In talking about the Iran nuclear deal, which he supports and which Trump made a campaign issue of opposing, he said, “Iran could purchase a nuclear weapon but not develop one.” That’s not true, and Tillerson later had to correct himself.

When asked what the State Department is doing to wage a war of ideas against ISIS, he said he had no idea, which lends credence to the notion that he had not been briefed in advance by State Department officials.

In what would become a regular refrain, Tillerson constantly said he “would need more information.” When Republican Senator Marco Rubio of Florida brought up the ongoing drug war in the Philippines in which the government, led by President Rodrigo Duterte, has killed thousands of people, Tillerson pledged ignorance.
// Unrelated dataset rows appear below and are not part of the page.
-- ==== Sys2Proof/Safety.lean ====
section
/-! DEFINITION. The terms claims are made in: what an observer sees, a run, the invariants of `10_state.md` rule R31, and
the transition table of `42_sequencer.md` rule R102 written down on its own. -/

namespace Sys2Proof.Machine

/-! ## What an observer sees (R9) -/

/-- The transmit stream (R35). -/
def State.transmitted (s : State) : List Byte :=
  s.out.filterMap fun o => match o with
    | .tx b => some b
    | .sinkWrite _ _ => none
    | .complete _ _ => none
    | .armRejected => none

/-- The completions delivered (R114). -/
def State.completions (s : State) : List (Nat × ErrFlag) :=
  s.out.filterMap fun o => match o with
    | .complete len flag => some (len, flag)
    | .tx _ => none
    | .sinkWrite _ _ => none
    | .armRejected => none

/-- What one delivered output does outside the engine. -/
def State.perform (s : State) (o : Output) : State :=
  match o with
  | .sinkWrite off v => (s.store off v).record (.sinkWrite off v)
  | .tx b => s.record (.tx b)
  | .complete len flag => s.record (.complete len flag)
  | .armRejected => s.record .armRejected

/-- What a step's outputs do, in list order (R47). -/
def State.performAll (s : State) (os : List Output) : State := os.foldl State.perform s

/-- The sink space after outputs are delivered in list order: the sink writes stored one after the other (R43, R47). -/
def Memory.putAll (m : Memory) : List Output → Memory
  | [] => m
  | .sinkWrite off v :: os => Memory.putAll (m.write off v) os
  | .tx _ :: os => Memory.putAll m os
  | .complete _ _ :: os => Memory.putAll m os
  | .armRejected :: os => Memory.putAll m os

/-- The outputs the engine can emit: a response byte is ACK or NAK (R35). -/
def deliverable : Output → Bool
  | .tx b => b == Config.ACK || b == Config.NAK
  | .sinkWrite _ _ => true
  | .complete _ _ => true
  | .armRejected => true

/-! ## Runs -/

/-- `n` steps, stopping at the first fault or refusal. -/
def runSteps : Nat → State → Host.Outcome State Fault Refusal
  | 0, s => .next s
  | n + 1, s => andThen (step s) (runSteps n)

/-- Instructions run in a row, the outputs of each delivered before the next (R104). -/
def runInstrs : List Instr → State → Host.Outcome State Fault Refusal
  | [], s => .next s
  | i :: is, s => andThen (exec i s) fun t => andThen (drain t) (runInstrs is)

/-- The state with one more event offered, behind the others. -/
def State.offer (s : State) (e : Event) : State := { s with input := s.input ++ [e] }

/-- A run over a list of events, each offered when the one before has been taken. -/
def runEvents : List Event → State → Host.Outcome State Fault Refusal
  | [], s => .next s
  | e :: es, s => andThen (step (s.offer e)) (runEvents es)

/-- An endless run: the environment goes on for ever, `env k` being the events it offers next, and the engine takes them
all. -/
def EndlessRun (env : Nat → List Event) (run : Nat → State) : Prop :=
  ∀ k, runEvents (env k) (run k) = .next (run (k + 1))

/-- The events of one defective frame attempt, or of a read that times out, in front of an engine whose session stands as in
`s` (R106: "an environment that only ever delivers defective frames or timeouts"). -/
inductive Defective (s : State) : List Event → Prop where
  /-- An illegal first byte (R73). -/
  | illegal (b : Byte) (h : (Instr.illegal b).wellFormed = true) : Defective s [.rx b]
  /-- A block number that is neither the expected one nor a duplicate (R74). -/
  | wrongNumber (n : Byte) (h : n ≠ s.exp) (hd : s.st = .xfer → n ≠ s.exp - 1#8) : Defective s [.rx 0x01#8, .rx n]
  /-- A complement that is not the block number's (R75). -/
  | wrongComplement (n c : Byte) (h : n = s.exp ∨ s.st = .xfer ∧ n = s.exp - 1#8) (hc : c ≠ 255#8 - n) :
      Defective s [.rx 0x01#8, .rx n, .rx c]
  /-- A whole frame with a wrong checksum (R82). -/
  | wrongChecksum (n : Byte) (p : List Byte) (k : Byte) (h : n = s.exp ∨ s.st = .xfer ∧ n = s.exp - 1#8) (hp : p.length = 128)
      (hk : k ≠ checksumOf p) : Defective s ((encode (.data n (255#8 - n) p k)).bytes.map .rx)
  /-- A timeout after the first `m` bytes of a frame, none of them wrong; with `m` = 0 the read between frames (R97). -/
  | timeout (n : Byte) (p : List Byte) (k : Byte) (m : Nat) (h : n = s.exp ∨ s.st = .xfer ∧ n = s.exp - 1#8)
      (hp : p.length = 128) (hm : m < 132) :
      Defective s (((encode (.data n (255#8 - n) p k)).bytes.take m).map .rx ++ [.tmo])

/-- Well-formed, checksum-valid frames with rising block numbers from `n` (R89). -/
def framesFrom (n : Byte) : List (List Byte) → List Instr
  | [] => []
  | p :: ps => goodFrame n p :: framesFrom (successor n) ps

/-! ## Invariants -/

/-- What holds between any two steps of a run (R31, R17, R32, R35, R90). -/
structure Inv (s : State) : Prop where
  /-- Every output of a step is delivered with the step (R8). -/
  delivered : s.pend = []
  /-- R31 (vi). -/
  posRange : s.pos.toNat ≤ 131
  /-- R31 (vi). -/
  posClosed : sessionOpen s = false → s.pos = 0#8
  /-- R31 (ii). -/
  curBlocks : s.cur % 128 = 0
  /-- R31 (iii), with `k = cur / 128`. -/
  expCounts : s.exp = BitVec.ofNat 8 (1 + s.cur / 128)
  /-- R31 (iv). -/
  awaitFresh : s.st = .await → s.cur = 0
  /-- R31 (v). -/
  xferBegun : s.st = .xfer → 128 ≤ s.cur
  /-- R31 (vii). -/
  dupInXfer : 2 ≤ s.pos.toNat → s.dup = true → s.st = .xfer
  /-- R17. -/
  blkKnown : 2 ≤ s.pos.toNat → s.blk = if s.dup then predecessor s.exp else s.exp
  /-- R31 (ix). -/
  errClosed : s.err = .overflow → (s.st = .done ∨ s.st = .idle) ∧ s.cap < 128
  /-- `cur + cap = C < 2^W`: nothing wraps (R31 (i), R90). -/
  roomBounded : s.cur + s.cap < 2 ^ Config.W
  /-- The events offered are ones the interface can express: an `ARM`'s operand has W bits (R65, 93 E1). -/
  offered : ∀ e ∈ s.input, e.wellFormed = true
  /-- The sink space is in canonical form. -/
  destWf : s.dest.wf
  /-- Only ACK and NAK are ever transmitted (R35). -/
  sentResponses : ∀ b ∈ s.transmitted, b = Config.ACK ∨ b = Config.NAK

/-- The payload bytes of the frame being parsed, after a step: emptied when a complement byte is taken, lengthened by each
payload byte (R76). A ghost of the claims; the engine holds no payload (R13). -/
def stagedAfter (bytes : List Byte) (s : State) : List Byte :=
  match s.input with
  | .rx b :: _ =>
    if s.pos.toNat = 2 then []
    else if 3 ≤ s.pos.toNat ∧ s.pos.toNat ≤ 130 then bytes ++ [b]
    else bytes
  | _ => bytes

/-- While a payload is being read, `bytes` are the bytes read so far: they are counted by `pos`, summed in `sum`, and, for a
new block that fits, they stand in the staging area (R15, R19, R44, R76). -/
structure Staging (bytes : List Byte) (s : State) : Prop where
  counted : 3 ≤ s.pos.toNat → bytes.length + 3 = s.pos.toNat
  summed : 3 ≤ s.pos.toNat → s.sum = checksumOf bytes
  stored : 3 ≤ s.pos.toNat → staged s = true →
    ∀ k, (h : k < bytes.length) → s.dest.read (s.cur + k) = some bytes[k]

/-! ## The transition table of R102 -/

/-- One row of the table: in state `s`, the event has the outputs and leads to the state given. A pair of state and event
that the table calls "not enabled" has no row. -/
inductive TableRow : State → Event → List Output → State → Prop where
  | reset (s : State) : TableRow s .rst []
      { s with st := .idle, pos := 0#8, exp := 1#8, blk := 0#8, dup := false, sum := 0#8, cur := 0, cap := 0, err := .none }
  | armAccepted (s : State) (c : Nat) (h : s.st = .idle) : TableRow s (.arm c) []
      { s with st := .await, pos := 0#8, exp := 1#8, cur := 0, cap := c, err := .none }
  | armRejected (s : State) (c : Nat) (h : s.st = .await ∨ s.st = .xfer ∨ s.st = .done) :
      TableRow s (.arm c) [.armRejected] s
  | completion (s : State) (h : s.st = .done) : TableRow s .cpl [.complete s.cur s.err] { s with st := .idle }
  | timeout (s : State) (h : s.st = .await ∨ s.st = .xfer) : TableRow s .tmo [.tx 0x15#8] { s with pos := 0#8 }
  | eot (s : State) (h : s.st = .await ∨ s.st = .xfer) (hp : s.pos = 0#8) :
      TableRow s (.rx 0x04#8) [.tx 0x06#8] { s with st := .done, err := .none }
  | soh (s : State) (h : s.st = .await ∨ s.st = .xfer) (hp : s.pos = 0#8) :
      TableRow s (.rx 0x01#8) [] { s with pos := 1#8 }
  | illegal (s : State) (b : Byte) (h : s.st = .await ∨ s.st = .xfer) (hp : s.pos = 0#8) (h1 : b ≠ 0x01#8) (h4 : b ≠ 0x04#8) :
      TableRow s (.rx b) [.tx 0x15#8] { s with pos := 0#8 }
  | newNumber (s : State) (b : Byte) (h : s.st = .await ∨ s.st = .xfer) (hp : s.pos = 1#8) (hb : b = s.exp) :
      TableRow s (.rx b) [] { s with pos := 2#8, blk := b, dup := false }
  | duplicateNumber (s : State) (b : Byte) (h : s.st = .xfer) (hp : s.pos = 1#8) (hb : b = s.exp - 1#8) :
      TableRow s (.rx b) [] { s with pos := 2#8, blk := b, dup := true }
  | wrongNumberAwait (s : State) (b : Byte) (h : s.st = .await) (hp : s.pos = 1#8) (hb : b ≠ s.exp) :
      TableRow s (.rx b) [.tx 0x15#8] { s with pos := 0#8 }
  | wrongNumberXfer (s : State) (b : Byte) (h : s.st = .xfer) (hp : s.pos = 1#8) (hb : b ≠ s.exp) (hd : b ≠ s.exp - 1#8) :
      TableRow s (.rx b) [.tx 0x15#8] { s with pos := 0#8 }
  | complement (s : State) (b : Byte) (h : s.st = .await ∨ s.st = .xfer) (hp : s.pos = 2#8) (hb : b = 255#8 - s.blk) :
      TableRow s (.rx b) [] { s with pos := 3#8, sum := 0#8 }
  | wrongComplement (s : State) (b : Byte) (h : s.st = .await ∨ s.st = .xfer) (hp : s.pos = 2#8) (hb : b ≠ 255#8 - s.blk) :
      TableRow s (.rx b) [.tx 0x15#8] { s with pos := 0#8 }
  | payloadWritten (s : State) (b : Byte) (h : s.st = .await ∨ s.st = .xfer) (hp : 3 ≤ s.pos.toNat ∧ s.pos.toNat ≤ 130)
      (hd : s.dup = false) (hc : 128 ≤ s.cap) :
      TableRow s (.rx b) [.sinkWrite (s.cur + (s.pos.toNat - 3)) b]
        { s with pos := s.pos + 1#8, sum := s.sum + b }
  | payloadNotWritten (s : State) (b : Byte) (h : s.st = .await ∨ s.st = .xfer) (hp : 3 ≤ s.pos.toNat ∧ s.pos.toNat ≤ 130)
      (hd : s.dup = true ∨ s.cap < 128) :
      TableRow s (.rx b) [] { s with pos := s.pos + 1#8, sum := s.sum + b }
  | checksumError (s : State) (b : Byte) (h : s.st = .await ∨ s.st = .xfer) (hp : s.pos = 131#8) (hb : b ≠ s.sum) :
      TableRow s (.rx b) [.tx 0x15#8] { s with pos := 0#8 }
  | duplicate (s : State) (b : Byte) (h : s.st = .xfer) (hp : s.pos = 131#8) (hb : b = s.sum) (hd : s.dup = true) :
      TableRow s (.rx b) [.tx 0x06#8] { s with pos := 0#8 }
  | overflow (s : State) (b : Byte) (h : s.st = .await ∨ s.st = .xfer) (hp : s.pos = 131#8) (hb : b = s.sum)
      (hd : s.dup = false) (hc : s.cap < 128) :
      TableRow s (.rx b) [.tx 0x15#8] { s with st := .done, pos := 0#8, err := .overflow }
  | accept (s : State) (b : Byte) (h : s.st = .await ∨ s.st = .xfer) (hp : s.pos = 131#8) (hb : b = s.sum)
      (hd : s.dup = false) (hc : 128 ≤ s.cap) :
      TableRow s (.rx b) [.tx 0x06#8]
        { s with st := .xfer, pos := 0#8, cur := s.cur + 128, cap := s.cap - 128, exp := s.exp + 1#8 }

end Sys2Proof.Machine
end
“I know that you have access to information that I do not have,” he told the senator.

“It’s from the Los Angeles Times,” Rubio said.

“I’m not going to solely rely on what I read in the newspapers,” Tillerson dismissively responded.

This happened over and over. When asked about human rights abuses committed by Russia, including the bombing of Aleppo and the murder of journalists, he said he “needed more information.” He gave the same answer on a question about freedom for women in Saudi Arabia. If Tillerson doesn’t trust the news media to report these stories, perhaps he could have picked up a copy of the State Department’s annual human rights report before asking Congress to support his nomination.

When asked if he backed a national registry of Muslims, Tillerson once again said he “would need to have a lot more information around how such an approach would even be constructed” — as if more information would make such an approach constitutionally sound.

If Tillerson doesn’t have rudimentary knowledge of major foreign policy issues that he’ll be dealing with, what makes him qualified to be secretary of state?

It’s mind-boggling that a president already severely lacking in foreign policy experience would want a neophyte sitting down with world leaders who’ve spent their entire lives thinking about and working in the international arena. Tillerson will be out of his depth, and that can’t be good for America.

But Tillerson’s nomination is the product of a campaign in which millions of Americans came to believe that someone with no experience in politics or government could come in and “shake up the system.” It was an election in which experience and knowledge were seen as liabilities rather than assets. “He’s a businessman, and running the government is like running a business,” I was told repeatedly by Trump supporters. It’s not: Knowledge and experience matter. That was obvious yesterday.

And, with someone like Rex Tillerson as secretary of state, it would be a disaster for US foreign policy.